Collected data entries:
────────────────────────────────────────
/-! Further witnesses: the clauses of the longer statements one by one. -/

/-- Half-die 0 awake, as it is after its tiles start. -/
def awake (s : State) : State := { s with power := { s.power with waking := 0 } }
/-- An active partition without a job, in the first beat of its step of four. -/
def slotPart : Part := { activePart with s := 4 }
theorem witness_BeatEvents_deadline :
    (let s := awake (onBoth slotPart { diagTile with bwaited := true, stamp := some 100000 })
     s.tileLive t0 = true ∧ (s.part 0).mayIssue = true ∧ (s.tile t0).streamCheck (s.part 0).beatInStep = none ∧ (s.tile t0).overrun = false ∧
     (s.tile t0).boundStalls = [] ∧ (s.tile t0).bwaited = true ∧ (s.tile t0).stamp = some 100000 ∧ (100000 : Int) ≤ (s.part 0).t ((s.part 0).beat + 1)) ∧
    (let s := awake (onBoth slotPart { diagTile with bwaited := true, stamp := some 100001 })
     (s.tile t0).stamp = some 100001 ∧ (s.part 0).t ((s.part 0).beat + 1) < (100001 : Int)) ∧
    ((awake (onBoth slotPart diagTile)).tile t0).bwaited = false ∧ (onBoth slotPart { diagTile with frozen := true }).tileLive t0 = false ∧
    ((onPart { activePart with placing := true }).part 0).mayIssue = false := by decide +kernel
/-- A quiet partition at the end of the beat given of a step of four, with the job given. -/
def quietPart (b : Nat) (j : JobState) (m : Option Manifest) : Part := { judgedPart with s := 4, beat := b, job := j, manifest := m }
theorem witness_BeatEvents_boundary :
    (∀ q ∈ [quietPart 0 .none none, quietPart 2 .running (some oneManifest)],
      ((onPart q).part 0) = q ∧ q.boundaryReady = true ∧ q.startDue = none ∧ q.apply = none ∧ q.direct = [] ∧ q.fenceNext = [] ∧ q.repairs = [] ∧
      q.slowDue = false ∧ q.restoreRows = [] ∧ q.dlists.toList.any Option.isSome = false ∧ (q.beat + 1) % q.s ≠ 0) ∧
    (let q := quietPart 2 .running (some oneManifest)
     q.job = .running ∧ q.latch.halt = none ∧ q.beatInStep ≠ q.k ∧ q.abandoning = false) ∧
    (∀ w ∈ State.reset.waiters, w.opcode ≠ 0x0408) := by decide +kernel
/-- The same apply of units as given, with the votes and the kind given. -/
def voteApply (us vs : List UnitName) (direct hold committed : Bool) : Apply :=
  { oneApply with units := us, votes := vs, direct := direct, hold := hold, committed := committed }
theorem witness_BeatEvents_votes :
    (let a := voteApply [.seam 0x303, .partitionUnit] [] true false false
     let s := onPart { activePart with direct := [a] }
     (s.part 0).apply = none ∧ (s.part 0).direct = [a] ∧ a.outcome = none ∧ a.refused = none ∧ UnitName.seam 0x303 ∈ a.units ∧ UnitName.seam 0x303 ∉ a.votes ∧
     s.jobTime 0 ≤ (s.part 0).applyAt a - 1000 ∧ 500 ≤ (500 : U16).toNat ∧ (499 : U16).toNat < 500) ∧
    (let a := voteApply [.partitionUnit] [] false true false
     let b : Apply := { a with votes := a.votes ++ [.partitionUnit] }
     a.hold = true ∧ b.allVoted = true ∧ a.held = false) ∧
    (let s := onPart slotPart
     (∀ a ∈ (s.part 0).applies, a.outcome ≠ none) ∧ s.mapVote 0 (.router t0) = none) ∧
    (let x : Repair := { tile := t0, hd := 0, row := 0, shift := 0, hold := 1, began := 0, switchBeat := 8, fenced := true }
     let s := onPart { slotPart with repairs := [x] }
     (∀ a ∈ (s.part 0).applies, a.outcome ≠ none) ∧ s.mapVote 0 (.router t0) = some 8) := by decide +kernel
theorem witness_BeatEvents_voteDeadline :
    (let a := voteApply [.partitionUnit] [.partitionUnit] true false false
     let q := (onPart { activePart with direct := [a] }).part 0
     a.outcome = none ∧ q.apply = none ∧ q.direct = [a] ∧ a.direct = true ∧ a.allVoted = true ∧ q.promoteFits a = true ∧ a.hold = false) ∧
    (let a := voteApply [.partitionUnit] [.partitionUnit] false true true
     let q := (onPart { activePart with apply := some a }).part 0
     q.apply = some a ∧ q.direct = [] ∧ a.direct = false ∧ a.allVoted = true ∧ q.promoteFits a = true ∧ a.hold = true ∧ a.committed = true) ∧
    (let a := voteApply [.partitionUnit] [.partitionUnit] false true false
     a.allVoted = true ∧ a.hold = true ∧ a.committed = false ∧ a.held = false) ∧
    (let a := voteApply [.partitionUnit] [] false false false
     a.allVoted = false ∧ a.held = false ∧ a.committed = false) ∧
    (∀ a ∈ ((onPart activePart).part 0).applies, a.outcome ≠ none) := by decide +kernel
theorem witness_ZqEnq_clearing :
    (let s := onTile { seqTile 0x10000000 with banks := (Vector.replicate 32 .on).set 0 .clearing }
     s.seqReady t0 = true ∧ ((s.tile t0).seq.x 1).toNat % 64 = 0 ∧ inSeqSpad ((s.tile t0).seq.x 1).toNat 64 = true ∧
       (s.tile t0).clearing s.member (s.stepAt t0) 0 64 = true) ∧
    (let s := onTile { seqTile 0x10000000 with banks := (Vector.replicate 32 .on).set 0 .off }
     (s.tile t0).clearing s.member (s.stepAt t0) 0 64 = false ∧ (s.tile t0).bankHit s.member (s.stepAt t0) (· = .off) 0 64 = some 0) ∧
    ((onTile (seqTile 0x10000000)).tile t0).bankHit .zh8 0 (· = .off) 0 64 = none := by decide +kernel
/-- A descriptor of the message unit that ends something: a receive end this tile owns, of a service. -/
theorem witness_MessageUnit_ends :
    (let s := msgState (slot0 (msgDesc 3)) { role := 1, state := chClosed }
     (s.chan 7).state = chClosed ∧ (s.chan 7).role = 1 ∧ s.ownsEnd t0 7 = true) ∧
    ((msgState (slot0 (msgDesc 3)) { role := 2 }).chan 7).role ≠ 1 ∧ (msgState (slot0 (msgDesc 3)) { owner := 5 }).ownsEnd t0 7 = false ∧
    (let s := msgState (slot0 (msgDesc 5)) { role := 2, state := chOpen }
     (s.chan 7).role = 2 ∧ s.ownsEnd t0 7 = true ∧ (s.chan 7).state = chOpen) := by decide +kernel
theorem witness_StreamSlots_judged :
    (let s := onBoth judgedPart steerTile
     (s.part 0).judged = true ∧ s.partOf t0 = some 0 ∧ ((s.tile t0).steer[(7 : Fin 8)]).kind ≠ 0) ∧
    (let s := onBoth activePart steerTile
     (s.part 0).judged = false ∧ s.partOf t0 = some 0 ∧ (s.tile t0).ward.rfence = false ∧ ((s.tile t0).steer[(7 : Fin 8)]).held = none ∧
     (s.tile t0).steerQueue ((s.tile t0).steer[(7 : Fin 8)]).tok = [0]) := by decide +kernel
theorem witness_PacketsMoveOneHop_channels :
    (let k := netPkt { wrPkt with dphys := 0x0100 }
     let u := ({ State.reset with net := [k] } : State).noteReady
     let room := fun o : Nat × TileId => if u.seamPaused (u.member.hdOf t0) (u.member.hdOf o.2) then 0 else u.hopCredit o.2 (facing o.1) (u.seamHop t0 o.2) k.pkt
     u.net[0]?.any (fun j => u.chosen t0 (pktIsReply j.pkt) 1 == some (4, j) && j.loc == .router t0 4) = true ∧ (u.tile t0).ward.rfence = false ∧
     bestOutput room ((u.outputs t0 4 k.pkt).filter fun o => !u.routerFenced o.2) = some (1, t1) ∧ pktFlits k.pkt ≤ room (1, t1)) ∧
    (let k := netPkt { wrPkt with dphys := 0x0100, vc := 1 }
     let s : State := { State.reset with net := [k, { k with loc := .router t0 2, pkt := { k.pkt with vc := 3 } }] }
     s.noteReady.net[0]?.any (fun j => s.noteReady.chosen t0 (pktIsReply j.pkt) 1 != some (4, j)) = true) ∧
    (let s : State := { State.reset with net := [netPkt wrPkt] }
     s.noteReady.localHeld t0 wrPkt.vc = false ∧ s.noteReady.net[0]?.any (fun j => s.noteReady.chosen t0 (pktIsReply j.pkt) 4 == some (4, j)) = true) ∧
    (let k := netPkt { wrPkt with dphys := 0x0100, vc := 3 }
     let s : State := { State.reset with net := [k] }
     ((s.readyFor t0 false 1).any fun x => x.2.pkt.vc = 3) = true ∧ ∀ y ∈ s.readyFor t0 false 1, y.2.pkt.vc ≠ 0) := by decide +kernel
/-- A window of one 64-byte word at the scratchpad address given, open for both directions. -/
def spadWindow (b : Nat) : Window := { isOpen := true, kind := 0, flags := 3, size64 := 1, base := BitVec.ofNat 64 b }
theorem witness_Windows_kinds :
    (let s := windowed (spadWindow 0x1000) wrPkt
     (s.tile t0).window (bitsOf wrPkt.addr.toNat 63 60) = spadWindow 0x1000 ∧ (spadWindow 0x1000).check wrPkt true 8 = (none, 0x1000) ∧ s.writeWaits t0 wrPkt = false ∧
     (∀ x ∈ wordStarts 0x1000 8, (s.tile t0).bankAt s.member (physAddr (s.tile t0).carries (s.stepAt t0) x) = .on) ∧
     (({ s.tile t0 with arrivals := [] } : Tile).writeRun s.member (s.stepAt t0) 3 0x1000 wrPkt.payload).block = none) ∧
    (let v := { ringTile 1 with ingress := [] }
     (v.writeRun .zh8 0 3 0x1000 wrPkt.payload).block = some (0, 0x1000)) ∧
    (let q := { wrPkt with type := 2, payload := [] }
     let s := windowed (spadWindow 0x1000) q
     (spadWindow 0x1000).check q false q.len.toNat = (none, 0x1000) ∧ s.readWaits t0 q = false) ∧
    (let w : Window := { isOpen := true, kind := 1, flags := 1, size64 := 1 }
     let s := windowed w wrPkt
     w.check wrPkt true 8 = (none, 0) ∧ s.rangeOn 0 0 8 = true ∧ (s.part 0).commitBlocked 0 8 = false) := by decide +kernel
────────────────────────────────────────
Directions for this task
List the lines of the entries that include "steerTile".

Written solution
    (let s := onBoth judgedPart steerTile
    (let s := onBoth activePart steerTile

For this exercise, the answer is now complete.